FIG. 1 depicts a cutaway side view of the device to describe the nature and position of the components, and
FIG. 2 depicts a front and rear view of the device to show the cross-section profile of the venture tube and to describe a more specific position of the interior turbinate cooling fins. An exploded view is not included, as it is not beneficial in the description of the device due to the integrated nature of the components of the device.
 The embodiment of the invention shown is that of a basic table fan model. It is necessary to emphasize that various embodiments of this invention can vary in appearance. Therefore, components that are numbered are used in all embodiments of the invention, and components that are not used in all embodiments of the invention and are not absolutely necessary to its operation are not numbered. The sole exception is component 5, the Exterior Radial Cooling Fins; while the function of these fins is absolutely necessary to the operation of this embodiment of the invention, the fins may be substituted by a cooling liquid jacket, heat sink, or any other means of heat dispersal on this or any other embodiment of the invention.
 The components are as follows:
1. Venturi Tube in its entirety.
1 a.

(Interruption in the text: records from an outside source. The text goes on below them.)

-- ==== Sys2Proof/Machine/Ops.lean ====
section
/-! DEFINITION. The named operations over the registers of the head: access to the register groups, the Router's
hand-over of notices and events (R155 to R157), and the recomputation of cause sets (R15, R16). -/

namespace Sys2Proof.Machine

/-! ### Register groups -/

/-- The context of a port. -/
def State.port (s : State) (p : Port) : PortContext := s.ports.get p

/-- Replace the context of a port. -/
def State.setPort (s : State) (p : Port) (c : PortContext) : State := { s with ports := s.ports.set p c }

/-- The record of a handle. -/
def State.stream (s : State) (h : Handle) : Stream := s.streams.get h

/-- Replace a stream record. -/
def State.setStream (s : State) (h : Handle) (r : Stream) : State := { s with streams := s.streams.set h r }

/-- The draft of a port. -/
def State.draft (s : State) (p : Port) : Draft := s.drafts.get p

/-- Replace a draft. -/
def State.setDraft (s : State) (p : Port) (d : Draft) : State := { s with drafts := s.drafts.set p d }

/-- Replace the commit queue. -/
def State.setCommits (s : State) (l : List CommitEntry) : State := { s with commits := l }

/-- Replace the Switch Engine. -/
def State.setSwitch (s : State) (x : SwitchEngine) : State := { s with switch := x }

/-- Replace the Chain Manager. -/
def State.setChain (s : State) (x : ChainManager) : State := { s with chain := x }

/-- Replace the Cycle Engine. -/
def State.setCycle (s : State) (x : CycleEngine) : State := { s with cycle := x }

/-- Replace the Arbiter. -/
def State.setArbiter (s : State) (x : Arbiter) : State := { s with arbiter := x }

/-- Replace the Remote Access Unit. -/
def State.setRemote (s : State) (x : RemoteUnit) : State := { s with remote := x }

/-- Replace the Event Fetch Unit. -/
def State.setFetch (s : State) (x : FetchUnit) : State := { s with fetch := x }

/-- The Router's items of a port. -/
def State.routerPort (s : State) (p : Port) : RouterPort := s.router.get p

/-- Replace the Router's items of a port. -/
def State.setRouter (s : State) (p : Port) (r : RouterPort) : State := { s with router := s.router.set p r }

/-- The remote queue of a port. -/
def State.remoteQueue (s : State) (p : Port) : List RemoteRequest := s.remote.queues.get p

/-- Replace the remote queue of a port. -/
def State.setRemoteQueue (s : State) (p : Port) (l : List RemoteRequest) : State :=
  s.setRemote { s.remote with queues := s.remote.queues.set p l }

/-- Replace the outstanding record (R139). -/
def State.setOutstanding (s : State) (o : Option Outstanding) : State :=
  s.setRemote { s.remote with outstanding := o }

/-- The ports H0 to H3 in order. -/
def allPorts : List Port := Tab.indices 4

/-- The handles 0 to 31 in order. -/
def allHandles : List Handle := Tab.indices 32

/-- The positions 1 to 15 in order. -/
def positions : List Nat := List.range' 1 15

/-! ### The chain table -/

/-- The chain table entry of a position; a position that is no endpoint's reads as ABSENT. -/
def ChainManager.entry (c : ChainManager) (p : Nat) : ChainEntry :=
  if h : 1 ≤ p ∧ p ≤ 15 then c.table.get ⟨p - 1, by omega⟩ else ChainEntry.reset

/-- Replace the entry of a position 1–15. -/
def ChainManager.setEntry (c : ChainManager) (p : Nat) (e : ChainEntry) : ChainManager :=
  if h : 1 ≤ p ∧ p ≤ 15 then { c with table := c.table.set ⟨p - 1, by omega⟩ e } else c

/-- The chain table entry of a position. -/
def State.entry (s : State) (p : Nat) : ChainEntry := s.chain.entry p

/-- Replace the entry of a position 1–15. -/
def State.setEntry (s : State) (p : Nat) (e : ChainEntry) : State := s.setChain (s.chain.setEntry p e)

/-- Whether an entry counts toward the end of the chain: JOINING, RESYNCING or READY (R104). -/
def ChainEntry.enrolled (e : ChainEntry) : Bool :=
  e.state == .joining || e.state == .ready || e.state == .resyncing

/-- The highest enrolled position at or below `n`, or 0. -/
def ChainManager.endBelow (c : ChainManager) : Nat → Nat
  | 0 => 0
  | n + 1 => if (c.entry (n + 1)).enrolled then n + 1 else c.endBelow n

/-- The end of the chain, m (R104). -/
def ChainManager.endM (c : ChainManager) : Nat := c.endBelow Config.maxPosition

/-- Whether a position lies beyond an ISOLATED hop: some ISOLATED hop h with h at most q (R133). -/
def ChainManager.beyondIsolated (c : ChainManager) (q : Nat) : Bool :=
  positions.any fun h => decide (h ≤ q) && (c.entry h).hopState == .isolated

/-- Whether an endpoint is READY. -/
def ChainManager.isReady (c : ChainManager) (q : Nat) : Bool := (c.entry q).state == .ready

/-- Whether an endpoint is reachable: READY and beyond no ISOLATED hop (R133). -/
def ChainManager.reachable (c : ChainManager) (q : Nat) : Bool := c.isReady q && !c.beyondIsolated q

/-- The READY positions, ascending. -/
def ChainManager.readyPositions (c : ChainManager) : List Nat := positions.filter c.isReady

/-- Whether some endpoint is RESYNCING. -/
def ChainManager.resyncing (c : ChainManager) : Bool := positions.any fun p => (c.entry p).state == .resyncing

/-! ### Notices and events -/

/-- The number of the cycle in progress, the stamp of what is raised in it (R86, R155). -/
def State.stamp (s : State) : Stamp := s.cycle.counter

/-- Whether a port is ATTACHED. -/
def State.attached (s : State) (p : Port) : Bool := (s.port p).state == .attached

/-- R156: a notice handed to the Router for one port. -/
def State.notify (p : Port) (n : Notice) (s : State) : State :=
  if s.attached p then s.setRouter p ((s.routerPort p).putNotice { item := .notice n, stamp := s.stamp }) else s

/-- A notice addressed to a session of a port: dropped, uncounted, when the port is not ATTACHED or holds another
session (R58, R146). -/
def State.notifySession (p : Port) (session : Nat) (n : Notice) (s : State) : State :=
  if (s.port p).session = session then s.notify p n else s

/-- R58, R170, R177: a commit notice of a batch in flight. `d` is the draft of the commit when its batch ends: ended yes
says that the session that committed has ended, and no later session gets the notice, were it to carry the same number. -/
def State.notifyCommit (d : Draft) (c : Port × Nat) (n : Notice) (s : State) : State :=
  if d.ended then s else s.notifySession c.1 c.2 n

/-- Whether a stream belongs to a session (R12): same port, same session, orphan no. -/
def Stream.belongsTo (r : Stream) (p : Port) (session : Nat) : Bool := decide (r.owner = some (p, session)) && !r.orphan

/-- Whether a stream belongs to the current session of a port (R12). -/
def State.owns (s : State) (p : Port) (r : Stream) : Bool := r.belongsTo p (s.port p).session

/-- A stream notice, handed over under the addressing rule R12 for the stream's owner. -/
def State.notifyOwner (r : Stream) (n : Notice) (s : State) : State :=
  match r.owner with
  | some (p, _) => if s.owns p r then s.notify p n else s
  | none => s

/-- The position an event is raised at: 0 for a head event (Table 9-2). -/
def Event.position : Event → Nat
  | .endpoint p _ _ => p
  | _ => 0

/-- The class of an event (Table 9-4, R158). -/
def Event.class : Event → Nat
  | .endpointJoined _ | .endpointReady _ | .endpointLost _ | .endpointReplaced _ | .chainRestarted _ => 0
  | .hopDegraded _ | .hopIsolated _ | .hopRecovered _ => 1
  | .epochChanged _ => 2
  | .endpoint _ code _ => code / 8

/-- Whether a port is subscribed to a position and class (R157, R164). -/
def RouterPort.subscribed (r : RouterPort) (position cls : Nat) : Bool :=
  if h : position < 16 then (r.subscriptions.get ⟨position, h⟩).getLsbD cls else false

/-- R157: one port is offered an event. -/
def State.offer (e : Event) (s : State) (p : Port) : State :=
  if s.attached p && (s.routerPort p).subscribed e.position e.class then
    s.setRouter p ((s.routerPort p).putEvent { item := .event e, stamp := s.stamp })
  else s

/-- R157: an event handed to the Router is offered to H0, H1, H2, H3. -/
def State.raise (e : Event) (s : State) : State := allPorts.foldl (State.offer e) s

/-- R156: SETTINGS_CHANGED goes to every ATTACHED port. -/
def State.notifyAll (n : Notice) (s : State) : State := allPorts.foldl (fun s p => s.notify p n) s

/-! ### Suspension causes -/

/-- Whether the cause set is empty. -/
def Causes.isEmpty (c : Causes) : Bool := !c.lost && !c.isolated && !c.resync

/-- The endpoints of a stream: source and sinks without position 0 (Table 1-1, note 2). -/
def endpointsOf (source : Nat) (sinks : List Nat) : List Nat := (source :: sinks).filter (· != 0)

/-- The farthest endpoint position (Table 1-1, note 2). -/
def farthestOf (source : Nat) (sinks : List Nat) : Nat := (source :: sinks).foldl max 0

/-- R15: the cause set of a stream on the chain table and hop states as they stand. -/
def ChainManager.causes (c : ChainManager) (source : Nat) (sinks : List Nat) : Causes :=
  let es := endpointsOf source sinks
  { lost := es.any fun p => (c.entry p).state == .lost || (c.entry p).state == .joining
    isolated := c.beyondIsolated (farthestOf source sinks)
    resync := es.any fun p => (c.entry p).state == .resyncing || (c.entry p).outOfStep || (c.entry p).stale }

/-- R13: an orphan that is LIVE or SUSPENDED without a release mark takes RELEASED. -/
def Stream.orphanMarked (r : Stream) : Stream :=
  if r.orphan ∧ (r.state = .live ∨ r.state = .suspended) ∧ r.mark = .none then { r with mark := .released } else r

/-- R16: the record with a new cause set. -/
def Stream.withCauses (new : Causes) (r : Stream) : Stream :=
  if r.state = .live ∧ new.isEmpty = false then { r with causes := new, state := .suspended }.orphanMarked
  else if r.state = .suspended ∧ new.isEmpty = true then { r with causes := new, state := .live }.orphanMarked
  else { r with causes := new }

/-- R16: the notice a change of the cause set gives the owner. -/
def Stream.causeNotice (h : Handle) (new : Causes) (r : Stream) : Option Notice :=
  if r.state = .live ∨ r.state = .suspended ∨ r.state = .switchingOut then
    if r.causes.isEmpty = true ∧ new.isEmpty = false then some (.streamSuspended h new)
    else if r.causes.isEmpty = false ∧ new.isEmpty = true then some (.streamResumed h)
    else none
  else none

/-- A notice, if there is one, to the owner of a stream. -/
def State.notifyOwner? (r : Stream) (n : Option Notice) (s : State) : State :=
  match n with
  | some n => s.notifyOwner r n
  | none => s

/-- R15, R16: recompute one stream's cause set. -/
def State.recomputeStream (s : State) (h : Handle) : State :=
  let r := s.stream h
  let new := s.chain.causes r.source r.sinks
  if r.state = .free ∨ new = r.causes then s
  else (s.setStream h (r.withCauses new)).notifyOwner? r (r.causeNotice h new)

/-- R15, R16: the Stream Table recomputes every non-FREE stream on a report, in ascending handle order. -/
def State.recompute (s : State) : State := allHandles.foldl State.recomputeStream s

/-! ### Marks (R115) -/

/-- R115: a stale mark set or removed, and its report, at which the Stream Table recomputes (R15). A mark that stands as
it should is no change and not reported. -/
def State.setStale (b : Bool) (s : State) (p : Nat) : State :=
  if (s.entry p).stale = b then s else (s.setEntry p { s.entry p with stale := b }).recompute

/-- R115: an out-of-step mark set, and its report. -/
def State.setOutOfStep (s : State) (p : Nat) : State :=
  if (s.entry p).outOfStep = true then s else (s.setEntry p { s.entry p with outOfStep := true }).recompute

/-! ### Records -/

/-- R1: a record becomes FREE. -/
def State.freeStream (s : State) (h : Handle) : State := s.setStream h Stream.free

/-- R14: the stronger of two marks, REPLACED above RELEASED. -/
def ReleaseMark.max : ReleaseMark → ReleaseMark → ReleaseMark
  | .replaced, _ => .replaced
  | .released, .replaced => .replaced
  | .released, _ => .released
  | .none, m => m

/-- The handles an OPEN entry of a draft names. -/
def DraftEntry.opens? : DraftEntry → Option Handle
  | .opening h _ _ _ _ => some h
  | _ => none

/-- The handle a draft entry names (R43). -/
def DraftEntry.handle? : DraftEntry → Option Handle
  | .opening h _ _ _ _ => some h
  | .closing h => some h
  | .resizing h _ => some h
  | .setting _ _ => none

/-- R4: the streams of the OPEN entries of a list become FREE, without a notice. -/
def State.freeOpened (s : State) (es : List DraftEntry) : State := (es.filterMap DraftEntry.opens?).foldl State.freeStream s

/-- A draft is discarded: the streams of its OPEN entries become FREE and the draft EMPTY (R49, R54, R63). -/
def State.discardDraft (s : State) (p : Port) : State := (s.freeOpened (s.draft p).entries).setDraft p Draft.empty

/-- R59: the value of a setting. -/
def Settings.get (x : Settings) : Setting → Nat
  | .switchLead => x.switchLead
  | .prepareTimeout => x.prepareTimeout
  | .retryLimit => x.retryLimit
  | .probeInterval => x.probeInterval
  | .eventFetch => if x.eventFetch then 1 else 0

/-- R57: one setting given a value. -/
def Settings.set (x : Settings) (k : Setting) (v : Nat) : Settings :=
  match k with
  | .switchLead => { x with switchLead := v }
  | .prepareTimeout => { x with prepareTimeout := v }
  | .retryLimit => { x with retryLimit := v }
  | .probeInterval => { x with probeInterval := v }
  | .eventFetch => { x with eventFetch := v != 0 }

/-- The settings in the order of Table 3-6. -/
def allSettings : List Setting := [.switchLead, .prepareTimeout, .retryLimit, .probeInterval, .eventFetch]

end Sys2Proof.Machine
end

Intake end of the venturi tube, where gases are mechanically compressed.
1 b. Venturi tube throat, which is essentially narrow enough to allow gases to be mechanically compressed in one end and expanded in the other.
1 c. Discharge end of the venture tube, where gases are mechanically expanded.
2. Compressor fan, which mechanically compresses the gases in component 1 a. This fan may be of any type, be driven by any means, use any method to compress the gases, and be of any appearance.
3. Discharge fan, which mechanically expands the gases in component 1 c. This fan may be of any type, be driven by any means, use any method to expand the gases, and be of any appearance.
4. Interior turbinate cooling fins, which serve two functions: to disperse heat from the compressed gases, and to promote turbulent flow within component 1 a.
5. Exterior radial cooling fins, which further disperse the heat, from the compressed gases in component 1 a, which has been removed from the compressed gases and conducted through component 4. As previously stated, a liquid cooling jacket, heat sink, or any other means of heat dispersal may be substituted for the radial cooling fins.
 Not numbered: Electric motor, motor mounts, fan driveshaft, and fan motor switch, all of which demonstrate a method to power and control the fans.
 Not numbered: Unit housing with vents, demonstrating a method to mount or present the unit.